Recorded data

-- Opening Marker --

-- ==== Sys2Proof/Certificates/Slice0/Obligations.lean ====
section
/-! DEFINITION. The statements for the provers. Each docstring names the rule of the spec it formalises; a result
written as an equation of whole states says what the operation leaves unchanged, too. -/

open Sys2Proof Sys2Proof.Machine

/-! ## The CRC generator (40_crc.md) -/

/-- 40_crc.md R96, its encoding and its effect. -/
def Obligations.CrcInitLoadsSeed : Prop :=
  ∀ (s : State) (seed : Word), decode (.command ⟨0x1#4, [.u16 seed]⟩) = .ok (.crcInit seed) ∧
    exec (.crcInit seed) s = .next { s with crcReg := seed, responses := s.responses ++ [.ok .none] }

/-- 40_crc.md R97 with the byte step of R91. -/
def Obligations.CrcUpdateFoldsOneByte : Prop :=
  ∀ (s : State) (b : Byte), decode (.command ⟨0x2#4, [.u8 b]⟩) = .ok (.crcUpdate b) ∧
    exec (.crcUpdate b) s = .next
      { s with
        crcReg := (s.crcReg <<< 8) ^^^ crcTable ((s.crcReg >>> 8).setWidth 8 ^^^ b)
        responses := s.responses ++ [.ok .none] }

/-- 40_crc.md R98: the read changes neither `crc_reg` nor `acc`. -/
def Obligations.CrcReadReturnsRegister : Prop :=
  ∀ s : State, decode (.command ⟨0x3#4, []⟩) = .ok .crcRead ∧
    exec .crcRead s = .next { s with responses := s.responses ++ [.ok (.value s.crcReg)] }

/-- 40_crc.md R99 with the fold of R92: `crc_reg` is neither used nor changed. -/
def Obligations.CrcComputeReturnsChecksum : Prop :=
  ∀ (s : State) (data : Bytes) (initial : Word),
    decode (.command ⟨0x4#4, [.bytes data, .u16 initial]⟩) = .ok (.crcCompute data initial) ∧
    exec (.crcCompute data initial) s =
      .next { s with responses := s.responses ++ [.ok (.value (data.foldl crcStep initial))] }

/-- 40_crc.md R101: the table built by R90 is the table as it is listed, and gives the source's check value. -/
def Obligations.CrcTableIsTheListing : Prop :=
  crcListing.length = 256 ∧ (∀ b : Byte, crcListing[b.toNat]? = some (crcTable b).toNat) ∧
  crc16 [0x31#8, 0x32#8, 0x33#8, 0x34#8, 0x35#8, 0x36#8, 0x37#8, 0x38#8, 0x39#8] 0#16 = 0x31C3#16

/-- 40_crc.md R93: the table form and the bit-serial form of the byte step agree everywhere. -/
def Obligations.CrcStepIsBitSerial : Prop :=
  ∀ (reg : Word) (b : Byte), crcStep reg b = bitSerial 8 (reg ^^^ (b.setWidth 16 <<< 8))

/-- 40_crc.md R94. -/
def Obligations.ChecksumComposes : Prop :=
  ∀ (a b : Bytes) (s : Word), crc16 (a ++ b) s = crc16 b (crc16 a s)

/-- 40_crc.md R95. -/
def Obligations.ChecksumResidueIsZero : Prop :=
  ∀ (d : Bytes) (s : Word), crc16 (d ++ be16 (crc16 d s)) s = 0x0000#16

/-- 40_crc.md R100, its linearity law: over equal lengths, and hence leading zero bytes are invisible with seed 0. -/
def Obligations.ChecksumIsLinear : Prop :=
  (∀ x y : Bytes, x.length = y.length → crc16 (List.zipWith (· ^^^ ·) x y) 0#16 = crc16 x 0#16 ^^^ crc16 y 0#16) ∧
  (∀ (n : Nat) (d : Bytes), crc16 (List.replicate n 0#8 ++ d) 0#16 = crc16 d 0#16)

/-- 30_encoding.md R79 with 40_crc.md R99: the streamed checksum of any data from any state, step by step. -/
def Obligations.CrcStreamReturnsChecksum : Prop :=
  ∀ (s : State) (data : Bytes) (seed : Word),
    core.run (data.length + 2) (s.withProgram (expandPseudo (.crcStream data seed))) = .next
      { s with
        crcReg := crc16 data seed
        pending := []
        responses := s.responses ++ List.replicate (data.length + 1) (.ok .none) ++ [.ok (.value (crc16 data seed))] }

/-! ## Length field (30_encoding.md) -/

/-- 30_encoding.md R66, both halves: every value round-trips with its size, and the non-canonical extended forms are
read too. -/
def Obligations.LengthFieldRoundTrips : Prop :=
  (∀ v : Nat, v ≤ 32767 →
    lenDec (byteAt (lenEnc v) 0) (byteAt (lenEnc v) 1) = (v, (lenEnc v).length)) ∧
  (∀ v : Nat, v < 128 → lenDec 0x80#8 (BitVec.ofNat 8 v) = (v, 2) ∧ lenEnc v ≠ [0x80#8, BitVec.ofNat 8 v])

/-- The two length rows complete with value and size of the field (30_encoding.md R63, R65). That these rows are
instructions is the model's choice (log entry 5). -/
def Obligations.LengthRowsReadTheirValue : Prop :=
  (∀ (s : State) (v : BitVec 7),
    exec (.lenShort v) s = .next { s with responses := s.responses ++ [.ok (.lengthValue v.toNat 1)] }) ∧
  (∀ (s : State) (v : BitVec 15),
    exec (.lenExt v) s = .next { s with responses := s.responses ++ [.ok (.lengthValue v.toNat 2)] })

/-! ## The frame encoder (41_frame_encode.md) -/

/-- 41_frame_encode.md R110 and R111: the frame of a payload that fits, the refusal of one that does not. -/
def Obligations.EncodeReturnsFrame : Prop :=
  ∀ (s : State) (cmd1 cmd2 : Byte) (payload : Bytes),
    decode (.command ⟨0x5#4, [.u8 cmd1, .u8 cmd2, .bytes payload]⟩) = .ok (.encode cmd1 cmd2 payload) ∧
    (payload.length ≤ 32767 → ∀ body,
      body = [s.params.om0, s.params.om1, s.params.om2, s.params.om3, cmd1, cmd2] ++ lenEnc payload.length ++ payload →
      exec (.encode cmd1 cmd2 payload) s =
        .next { s with responses := s.responses ++ [.ok (.frame (body ++ be16 (crc16 body 0x0000#16)))] }) ∧
    (32767 < payload.length →
      exec (.encode cmd1 cmd2 payload) s = .next { s with responses := s.responses ++ [.refusedTooLong] })

/-- 41_frame_encode.md R112: a longer payload is refused, with no frame and no state change, and no other operand is. -/
def Obligations.EncodeRefusesLongPayload : Prop :=
  ∀ (s : State) (cmd1 cmd2 : Byte) (payload : Bytes),
    exec (.encode cmd1 cmd2 payload) s = .next { s with responses := s.responses ++ [.refusedTooLong] } ↔
      32767 < payload.length

/-- 41_frame_encode.md R113: size, places of the parts, and injectivity. -/
def Obligations.EncodedFrameShape : Prop :=
  ∀ (p : Params) (c1 c2 : Byte) (payload : Bytes), payload.length ≤ 32767 →
    (payload.length < 128 → (frameEncode p c1 c2 payload).length = 9 + payload.length ∧
      slice (frameEncode p c1 c2 payload) 7 (7 + payload.length) = payload) ∧
    (128 ≤ payload.length → (frameEncode p c1 c2 payload).length = 10 + payload.length ∧
      slice (frameEncode p c1 c2 payload) 8 (8 + payload.length) = payload) ∧
    (frameEncode p c1 c2 payload).take 6 = p.outMarker ++ [c1, c2] ∧
    (∀ n, n = (frameEncode p c1 c2 payload).length - 2 →
      (frameEncode p c1 c2 payload).drop n = be16 (crc16 ((frameEncode p c1 c2 payload).take n) 0x0000#16)) ∧
    (∀ (d1 d2 : Byte) (other : Bytes), other.length ≤ 32767 →
      frameEncode p c1 c2 payload = frameEncode p d1 d2 other → c1 = d1 ∧ c2 = d2 ∧ payload = other)

/-- 41_frame_encode.md R114. -/
def Obligations.EncodedFrameResidueIsZero : Prop :=
  ∀ (p : Params) (c1 c2 : Byte) (payload : Bytes), payload.length ≤ 32767 →
    crc16 (frameEncode p c1 c2 payload) 0x0000#16 = 0x0000#16

/-- The two outbound rows complete with the checksum of all preceding bytes appended (30_encoding.md R62, R69). That
these rows are instructions is the model's choice (log entries 5 and 6). -/
def Obligations.OutboundRowsAppendChecksum : Prop :=
  (∀ (s : State) (om0 om1 om2 om3 cmd1 cmd2 : Byte) (len : BitVec 7) (payload body : Bytes),
    body = [om0, om1, om2, om3, cmd1, cmd2] ++ shortField len ++ payload →
    exec (.frameOutShort om0 om1 om2 om3 cmd1 cmd2 len payload) s =
      .next { s with responses := s.responses ++ [.ok (.frame (body ++ be16 (crc16 body 0x0000#16)))] }) ∧
  (∀ (s : State) (om0 om1 om2 om3 cmd1 cmd2 : Byte) (len : BitVec 15) (payload body : Bytes),
    body = [om0, om1, om2, om3, cmd1, cmd2] ++ extField len ++ payload →
    exec (.frameOutExt om0 om1 om2 om3 cmd1 cmd2 len payload) s =
      .next { s with responses := s.responses ++ [.ok (.frame (body ++ be16 (crc16 body 0x0000#16)))] })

-- Closing Marker --

— Exercise goal —
Using the entries above, tally how many lines have the word "lenDec" in them; write the number and nothing more.

— Task solution —
2